### DATA FOR THIS TASK
________________
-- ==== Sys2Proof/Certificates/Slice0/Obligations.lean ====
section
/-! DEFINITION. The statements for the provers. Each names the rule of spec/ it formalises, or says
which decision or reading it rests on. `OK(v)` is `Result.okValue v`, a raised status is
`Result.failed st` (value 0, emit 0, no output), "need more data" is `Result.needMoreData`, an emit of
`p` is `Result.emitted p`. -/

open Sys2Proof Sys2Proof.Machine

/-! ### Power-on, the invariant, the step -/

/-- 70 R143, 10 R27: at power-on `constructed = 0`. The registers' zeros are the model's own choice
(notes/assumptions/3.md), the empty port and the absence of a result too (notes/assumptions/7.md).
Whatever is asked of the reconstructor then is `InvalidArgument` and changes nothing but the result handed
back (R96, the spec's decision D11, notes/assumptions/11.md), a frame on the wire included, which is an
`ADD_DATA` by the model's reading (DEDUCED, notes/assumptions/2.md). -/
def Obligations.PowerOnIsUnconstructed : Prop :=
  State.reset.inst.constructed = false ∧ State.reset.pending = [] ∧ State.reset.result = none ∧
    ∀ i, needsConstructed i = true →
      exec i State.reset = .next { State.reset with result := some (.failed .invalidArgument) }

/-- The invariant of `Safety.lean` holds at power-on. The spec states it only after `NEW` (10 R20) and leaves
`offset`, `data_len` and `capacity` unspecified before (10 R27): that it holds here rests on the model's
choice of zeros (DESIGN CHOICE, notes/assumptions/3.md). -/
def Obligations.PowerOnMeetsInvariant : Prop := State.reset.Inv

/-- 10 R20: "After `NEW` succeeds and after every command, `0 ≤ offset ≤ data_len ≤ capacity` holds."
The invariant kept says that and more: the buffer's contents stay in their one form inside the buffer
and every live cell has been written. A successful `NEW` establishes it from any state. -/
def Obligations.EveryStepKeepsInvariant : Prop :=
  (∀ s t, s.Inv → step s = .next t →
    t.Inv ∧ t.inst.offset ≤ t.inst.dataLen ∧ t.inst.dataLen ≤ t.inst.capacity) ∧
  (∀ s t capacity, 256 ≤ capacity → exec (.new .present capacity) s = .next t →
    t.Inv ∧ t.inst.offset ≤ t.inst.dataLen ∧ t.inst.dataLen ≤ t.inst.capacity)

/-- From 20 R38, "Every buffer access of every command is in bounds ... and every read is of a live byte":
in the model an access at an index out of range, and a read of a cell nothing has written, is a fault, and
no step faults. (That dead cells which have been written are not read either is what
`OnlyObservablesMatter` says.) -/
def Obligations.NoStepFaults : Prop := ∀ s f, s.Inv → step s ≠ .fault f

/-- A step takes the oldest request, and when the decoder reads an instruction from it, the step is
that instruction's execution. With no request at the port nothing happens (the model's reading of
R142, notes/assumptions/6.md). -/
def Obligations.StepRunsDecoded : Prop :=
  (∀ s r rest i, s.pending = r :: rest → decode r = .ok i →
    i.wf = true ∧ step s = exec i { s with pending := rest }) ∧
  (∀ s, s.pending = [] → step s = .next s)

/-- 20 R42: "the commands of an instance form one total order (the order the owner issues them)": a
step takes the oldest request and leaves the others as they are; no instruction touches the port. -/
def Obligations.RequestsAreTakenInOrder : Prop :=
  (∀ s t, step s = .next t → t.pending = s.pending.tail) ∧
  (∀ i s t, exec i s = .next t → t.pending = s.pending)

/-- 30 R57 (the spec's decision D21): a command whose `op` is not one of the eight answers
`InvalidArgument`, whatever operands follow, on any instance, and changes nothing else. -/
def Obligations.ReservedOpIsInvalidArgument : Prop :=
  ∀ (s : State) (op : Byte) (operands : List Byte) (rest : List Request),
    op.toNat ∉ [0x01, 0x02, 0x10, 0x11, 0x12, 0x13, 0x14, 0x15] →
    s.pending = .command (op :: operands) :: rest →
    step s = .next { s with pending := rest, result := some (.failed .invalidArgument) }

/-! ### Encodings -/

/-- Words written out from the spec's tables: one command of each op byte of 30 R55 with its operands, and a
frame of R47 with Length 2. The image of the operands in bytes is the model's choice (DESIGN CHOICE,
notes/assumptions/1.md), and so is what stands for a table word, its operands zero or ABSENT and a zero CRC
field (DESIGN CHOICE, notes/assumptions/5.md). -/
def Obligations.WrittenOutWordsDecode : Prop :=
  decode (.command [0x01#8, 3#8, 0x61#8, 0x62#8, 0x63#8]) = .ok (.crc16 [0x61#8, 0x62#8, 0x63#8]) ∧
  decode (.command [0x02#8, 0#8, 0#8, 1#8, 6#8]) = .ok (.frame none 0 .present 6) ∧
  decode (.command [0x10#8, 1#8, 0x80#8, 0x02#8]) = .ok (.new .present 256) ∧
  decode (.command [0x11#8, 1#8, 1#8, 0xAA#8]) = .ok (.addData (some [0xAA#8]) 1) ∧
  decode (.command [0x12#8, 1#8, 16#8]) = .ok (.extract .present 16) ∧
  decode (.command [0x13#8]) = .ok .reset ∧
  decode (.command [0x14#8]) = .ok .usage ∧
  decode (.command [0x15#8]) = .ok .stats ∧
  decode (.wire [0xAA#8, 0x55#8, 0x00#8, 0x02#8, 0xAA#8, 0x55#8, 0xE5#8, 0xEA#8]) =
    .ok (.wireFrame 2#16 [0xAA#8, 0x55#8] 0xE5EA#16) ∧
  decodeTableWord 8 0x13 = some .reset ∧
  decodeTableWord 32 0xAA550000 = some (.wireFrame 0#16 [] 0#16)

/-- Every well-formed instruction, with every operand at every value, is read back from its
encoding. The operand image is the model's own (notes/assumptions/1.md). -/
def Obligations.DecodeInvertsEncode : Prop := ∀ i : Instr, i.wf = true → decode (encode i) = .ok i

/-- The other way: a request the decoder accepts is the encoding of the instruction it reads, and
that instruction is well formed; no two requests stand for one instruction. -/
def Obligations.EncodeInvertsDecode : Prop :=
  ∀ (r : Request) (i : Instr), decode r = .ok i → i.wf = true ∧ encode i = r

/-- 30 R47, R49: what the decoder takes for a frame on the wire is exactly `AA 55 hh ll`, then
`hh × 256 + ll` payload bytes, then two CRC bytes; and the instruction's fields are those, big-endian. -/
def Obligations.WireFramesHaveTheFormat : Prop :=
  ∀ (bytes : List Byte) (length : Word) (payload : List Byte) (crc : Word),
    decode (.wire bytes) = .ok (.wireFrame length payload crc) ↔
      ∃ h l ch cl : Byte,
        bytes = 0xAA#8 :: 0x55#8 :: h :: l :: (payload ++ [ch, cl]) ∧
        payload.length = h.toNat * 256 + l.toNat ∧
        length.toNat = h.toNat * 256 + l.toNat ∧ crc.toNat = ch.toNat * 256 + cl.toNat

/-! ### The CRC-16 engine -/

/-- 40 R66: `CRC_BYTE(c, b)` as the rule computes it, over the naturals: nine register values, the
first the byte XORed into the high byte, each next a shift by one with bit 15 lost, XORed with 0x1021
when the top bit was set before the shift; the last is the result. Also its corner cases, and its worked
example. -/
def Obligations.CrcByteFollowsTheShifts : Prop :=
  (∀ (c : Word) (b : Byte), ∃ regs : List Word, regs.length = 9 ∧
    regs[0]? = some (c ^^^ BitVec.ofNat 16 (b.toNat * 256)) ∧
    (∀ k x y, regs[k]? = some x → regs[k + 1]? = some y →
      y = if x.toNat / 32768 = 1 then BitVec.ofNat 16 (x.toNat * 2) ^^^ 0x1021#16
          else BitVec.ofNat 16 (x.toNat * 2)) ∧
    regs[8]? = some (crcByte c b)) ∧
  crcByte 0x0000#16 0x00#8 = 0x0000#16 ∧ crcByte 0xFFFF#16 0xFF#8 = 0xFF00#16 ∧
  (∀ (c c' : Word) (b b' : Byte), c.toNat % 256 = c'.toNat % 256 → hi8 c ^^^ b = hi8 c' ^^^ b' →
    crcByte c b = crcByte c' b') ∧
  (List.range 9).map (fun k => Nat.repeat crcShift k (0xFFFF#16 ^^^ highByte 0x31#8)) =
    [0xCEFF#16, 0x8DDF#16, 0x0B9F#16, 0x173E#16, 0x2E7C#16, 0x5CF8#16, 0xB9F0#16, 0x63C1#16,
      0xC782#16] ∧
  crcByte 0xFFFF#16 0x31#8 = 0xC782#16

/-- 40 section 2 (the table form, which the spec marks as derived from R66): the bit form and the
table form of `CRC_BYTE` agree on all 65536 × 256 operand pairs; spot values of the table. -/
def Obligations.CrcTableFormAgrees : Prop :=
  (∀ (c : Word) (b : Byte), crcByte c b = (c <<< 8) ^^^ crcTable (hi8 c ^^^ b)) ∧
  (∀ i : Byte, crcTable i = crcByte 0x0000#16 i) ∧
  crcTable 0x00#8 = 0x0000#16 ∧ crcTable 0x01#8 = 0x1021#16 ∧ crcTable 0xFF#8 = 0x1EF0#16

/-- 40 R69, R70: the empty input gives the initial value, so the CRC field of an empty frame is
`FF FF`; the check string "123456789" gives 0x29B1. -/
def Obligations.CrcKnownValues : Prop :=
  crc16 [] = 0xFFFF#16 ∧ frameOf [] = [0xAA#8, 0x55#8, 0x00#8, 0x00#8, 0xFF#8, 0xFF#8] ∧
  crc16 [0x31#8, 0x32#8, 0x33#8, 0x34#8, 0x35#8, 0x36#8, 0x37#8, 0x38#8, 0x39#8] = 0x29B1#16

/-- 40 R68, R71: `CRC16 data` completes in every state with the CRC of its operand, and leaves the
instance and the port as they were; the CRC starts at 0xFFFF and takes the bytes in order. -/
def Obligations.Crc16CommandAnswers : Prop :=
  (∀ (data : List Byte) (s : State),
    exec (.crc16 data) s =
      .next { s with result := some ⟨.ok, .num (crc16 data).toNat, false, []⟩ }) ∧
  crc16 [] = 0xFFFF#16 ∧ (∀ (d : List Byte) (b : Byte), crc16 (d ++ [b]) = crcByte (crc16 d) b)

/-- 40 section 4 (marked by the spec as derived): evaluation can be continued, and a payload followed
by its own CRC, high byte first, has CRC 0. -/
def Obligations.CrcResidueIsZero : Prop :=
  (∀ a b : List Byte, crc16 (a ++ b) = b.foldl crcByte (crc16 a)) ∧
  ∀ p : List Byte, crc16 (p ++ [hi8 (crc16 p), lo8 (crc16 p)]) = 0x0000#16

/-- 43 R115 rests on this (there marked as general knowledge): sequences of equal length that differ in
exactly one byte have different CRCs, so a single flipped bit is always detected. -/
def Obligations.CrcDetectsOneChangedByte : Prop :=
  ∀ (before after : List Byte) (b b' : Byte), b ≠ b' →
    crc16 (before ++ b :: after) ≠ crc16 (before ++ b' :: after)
________________
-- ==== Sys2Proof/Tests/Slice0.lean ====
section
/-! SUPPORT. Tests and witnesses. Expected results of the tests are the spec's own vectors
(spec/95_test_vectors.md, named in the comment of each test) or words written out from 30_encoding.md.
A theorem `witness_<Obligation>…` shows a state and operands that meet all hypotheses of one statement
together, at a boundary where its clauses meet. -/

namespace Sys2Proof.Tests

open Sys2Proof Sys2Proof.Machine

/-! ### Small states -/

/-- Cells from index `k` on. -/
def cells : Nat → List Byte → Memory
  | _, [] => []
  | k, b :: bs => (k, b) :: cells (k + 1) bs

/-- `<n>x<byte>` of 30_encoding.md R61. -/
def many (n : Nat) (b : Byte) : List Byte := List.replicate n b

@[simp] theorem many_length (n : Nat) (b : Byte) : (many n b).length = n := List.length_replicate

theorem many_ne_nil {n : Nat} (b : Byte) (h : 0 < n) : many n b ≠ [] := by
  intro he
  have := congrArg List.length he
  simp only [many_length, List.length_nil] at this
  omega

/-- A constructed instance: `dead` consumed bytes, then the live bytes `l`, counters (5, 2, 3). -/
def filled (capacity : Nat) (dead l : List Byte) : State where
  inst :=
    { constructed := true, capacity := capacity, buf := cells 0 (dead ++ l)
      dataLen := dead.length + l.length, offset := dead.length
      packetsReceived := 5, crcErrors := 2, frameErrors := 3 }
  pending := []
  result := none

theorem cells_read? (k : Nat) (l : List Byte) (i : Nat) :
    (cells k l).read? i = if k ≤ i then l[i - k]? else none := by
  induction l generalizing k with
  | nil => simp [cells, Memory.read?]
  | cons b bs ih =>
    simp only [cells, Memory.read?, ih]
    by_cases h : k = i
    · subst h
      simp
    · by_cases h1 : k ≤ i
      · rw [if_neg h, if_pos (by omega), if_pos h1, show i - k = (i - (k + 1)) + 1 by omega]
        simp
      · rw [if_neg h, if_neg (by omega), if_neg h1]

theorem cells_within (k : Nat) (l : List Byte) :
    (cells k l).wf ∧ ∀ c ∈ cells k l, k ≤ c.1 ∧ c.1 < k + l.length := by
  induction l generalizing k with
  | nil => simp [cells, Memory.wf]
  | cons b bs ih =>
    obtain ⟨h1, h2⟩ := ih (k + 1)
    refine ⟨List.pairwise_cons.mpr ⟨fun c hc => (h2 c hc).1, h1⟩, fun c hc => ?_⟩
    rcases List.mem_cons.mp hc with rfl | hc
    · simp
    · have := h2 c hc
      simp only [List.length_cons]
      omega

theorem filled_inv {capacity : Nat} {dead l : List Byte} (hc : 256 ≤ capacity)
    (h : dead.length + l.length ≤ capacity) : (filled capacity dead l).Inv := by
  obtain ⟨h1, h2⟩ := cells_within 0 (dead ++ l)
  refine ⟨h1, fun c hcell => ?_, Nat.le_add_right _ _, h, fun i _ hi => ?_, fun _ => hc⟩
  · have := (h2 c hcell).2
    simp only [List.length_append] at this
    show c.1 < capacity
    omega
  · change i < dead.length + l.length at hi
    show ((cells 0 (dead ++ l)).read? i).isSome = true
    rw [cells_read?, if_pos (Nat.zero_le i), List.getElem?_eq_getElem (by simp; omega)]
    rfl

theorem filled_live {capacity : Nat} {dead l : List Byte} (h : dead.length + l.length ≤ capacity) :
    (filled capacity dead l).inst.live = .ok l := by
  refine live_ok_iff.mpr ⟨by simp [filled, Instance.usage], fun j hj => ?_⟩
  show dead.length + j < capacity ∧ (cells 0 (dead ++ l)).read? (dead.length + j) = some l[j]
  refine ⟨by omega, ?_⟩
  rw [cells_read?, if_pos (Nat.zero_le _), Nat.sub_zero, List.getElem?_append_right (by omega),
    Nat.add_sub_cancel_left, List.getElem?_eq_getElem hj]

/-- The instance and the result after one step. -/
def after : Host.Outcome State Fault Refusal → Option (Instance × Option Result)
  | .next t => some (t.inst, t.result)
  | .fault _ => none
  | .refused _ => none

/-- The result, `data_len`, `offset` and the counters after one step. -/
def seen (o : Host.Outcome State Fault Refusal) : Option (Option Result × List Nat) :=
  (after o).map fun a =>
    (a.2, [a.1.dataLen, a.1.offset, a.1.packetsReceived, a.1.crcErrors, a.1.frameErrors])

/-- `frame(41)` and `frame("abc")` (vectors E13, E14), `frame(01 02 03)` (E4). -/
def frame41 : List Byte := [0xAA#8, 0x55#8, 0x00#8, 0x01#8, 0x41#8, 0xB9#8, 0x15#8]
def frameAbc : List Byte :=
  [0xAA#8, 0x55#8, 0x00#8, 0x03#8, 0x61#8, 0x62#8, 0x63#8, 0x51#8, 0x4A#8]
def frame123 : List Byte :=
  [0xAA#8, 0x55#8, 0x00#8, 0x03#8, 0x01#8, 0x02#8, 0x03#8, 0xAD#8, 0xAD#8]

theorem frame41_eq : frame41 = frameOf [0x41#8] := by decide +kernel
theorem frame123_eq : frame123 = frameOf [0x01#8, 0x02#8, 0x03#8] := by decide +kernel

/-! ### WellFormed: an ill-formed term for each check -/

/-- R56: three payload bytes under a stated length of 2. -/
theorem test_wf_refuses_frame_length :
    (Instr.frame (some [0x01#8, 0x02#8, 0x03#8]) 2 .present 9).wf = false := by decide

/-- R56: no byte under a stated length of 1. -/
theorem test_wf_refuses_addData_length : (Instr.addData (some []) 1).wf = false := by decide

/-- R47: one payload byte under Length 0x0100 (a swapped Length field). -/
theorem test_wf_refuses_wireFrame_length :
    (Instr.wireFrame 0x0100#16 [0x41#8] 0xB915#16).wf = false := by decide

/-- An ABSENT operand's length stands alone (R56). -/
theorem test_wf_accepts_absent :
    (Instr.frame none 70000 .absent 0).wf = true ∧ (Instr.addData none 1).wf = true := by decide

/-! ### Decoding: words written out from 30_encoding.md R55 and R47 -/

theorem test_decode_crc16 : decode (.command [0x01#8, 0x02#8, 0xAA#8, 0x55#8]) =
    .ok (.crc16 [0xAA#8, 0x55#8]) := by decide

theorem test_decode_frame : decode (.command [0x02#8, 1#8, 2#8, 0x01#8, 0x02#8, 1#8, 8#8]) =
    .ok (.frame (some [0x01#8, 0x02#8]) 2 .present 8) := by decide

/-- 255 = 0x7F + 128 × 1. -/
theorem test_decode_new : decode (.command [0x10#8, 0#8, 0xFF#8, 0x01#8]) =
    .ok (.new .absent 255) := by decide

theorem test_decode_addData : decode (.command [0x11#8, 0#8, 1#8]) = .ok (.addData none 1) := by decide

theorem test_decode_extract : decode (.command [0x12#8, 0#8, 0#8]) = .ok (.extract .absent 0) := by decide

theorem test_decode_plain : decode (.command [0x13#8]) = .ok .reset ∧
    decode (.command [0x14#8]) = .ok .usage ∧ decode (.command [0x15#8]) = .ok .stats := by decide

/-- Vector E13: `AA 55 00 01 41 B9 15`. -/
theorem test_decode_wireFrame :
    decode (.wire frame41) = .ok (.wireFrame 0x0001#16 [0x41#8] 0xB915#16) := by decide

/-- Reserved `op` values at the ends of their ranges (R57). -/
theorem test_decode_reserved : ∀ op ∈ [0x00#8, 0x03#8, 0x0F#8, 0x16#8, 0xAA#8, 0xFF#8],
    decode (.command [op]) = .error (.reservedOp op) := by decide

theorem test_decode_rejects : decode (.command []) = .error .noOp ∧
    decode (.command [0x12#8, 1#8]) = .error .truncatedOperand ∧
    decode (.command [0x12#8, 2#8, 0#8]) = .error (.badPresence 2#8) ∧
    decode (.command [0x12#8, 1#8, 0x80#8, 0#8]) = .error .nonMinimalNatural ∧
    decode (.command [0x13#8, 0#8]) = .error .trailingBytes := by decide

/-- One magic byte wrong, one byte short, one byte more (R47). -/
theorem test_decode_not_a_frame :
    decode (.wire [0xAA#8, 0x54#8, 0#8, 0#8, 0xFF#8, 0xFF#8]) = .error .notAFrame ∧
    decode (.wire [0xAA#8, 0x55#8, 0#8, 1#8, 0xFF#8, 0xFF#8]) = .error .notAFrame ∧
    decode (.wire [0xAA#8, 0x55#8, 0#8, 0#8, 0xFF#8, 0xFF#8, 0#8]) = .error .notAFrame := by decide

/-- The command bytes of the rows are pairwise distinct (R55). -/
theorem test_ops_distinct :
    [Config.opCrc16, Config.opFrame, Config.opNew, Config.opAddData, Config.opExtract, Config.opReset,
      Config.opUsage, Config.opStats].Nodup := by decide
________________
### ACTIVITY
Quote the listing above, but only from the line that shows "step takes the oldest request and" through the line that shows "nothing else. -/".

### ANSWER BOX
step takes the oldest request and leaves the others as they are; no instruction touches the port. -/
def Obligations.RequestsAreTakenInOrder : Prop :=
  (∀ s t, step s = .next t → t.pending = s.pending.tail) ∧
  (∀ i s t, exec i s = .next t → t.pending = s.pending)

/-- 30 R57 (the spec's decision D21): a command whose `op` is not one of the eight answers
`InvalidArgument`, whatever operands follow, on any instance, and changes nothing else. -/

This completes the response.